/-- Rule R138: encode a byte sequence and decode the canonical symbols: the sequence comes back. Decode all the symbols:
it comes back followed by 0x00 up to a whole number of groups. The spec derives both. -/
def Obligations.StreamRoundTrip : Prop :=
  ∀ (d : List Byte) (s : State), s.fault = false → bufferLen d.length ≤ 2 ^ 64 - 1 →
    ∃ rs t, issueAll (expandEncode d) s = some (rs, t) ∧
      (∃ ks u, issueAll (expandDecode (gatherKept rs)) t = some (ks, u) ∧ statusCode u.rstat = codeBits .ok ∧
        gatherKept ks = d ∧ u.rdata.toNat = d.length) ∧
      (∃ ks u, issueAll (expandDecode (gatherAll rs)) t = some (ks, u) ∧ statusCode u.rstat = codeBits .ok ∧
        gatherKept ks = d ++ List.replicate (5 * ceilDiv d.length 5 - d.length) 0x00 ∧
        u.rdata.toNat = 5 * ceilDiv d.length 5)
end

________________________

### PROBLEM TO WORK ON
Print, please, the lines from the first line of the material through the line that contains "some (rs, t) ∧", exactly as written and with nothing added.

### SOLUTION FOR THIS PROBLEM
/-- Rule R138: encode a byte sequence and decode the canonical symbols: the sequence comes back. Decode all the symbols:
it comes back followed by 0x00 up to a whole number of groups. The spec derives both. -/
def Obligations.StreamRoundTrip : Prop :=
  ∀ (d : List Byte) (s : State), s.fault = false → bufferLen d.length ≤ 2 ^ 64 - 1 →
    ∃ rs t, issueAll (expandEncode d) s = some (rs, t) ∧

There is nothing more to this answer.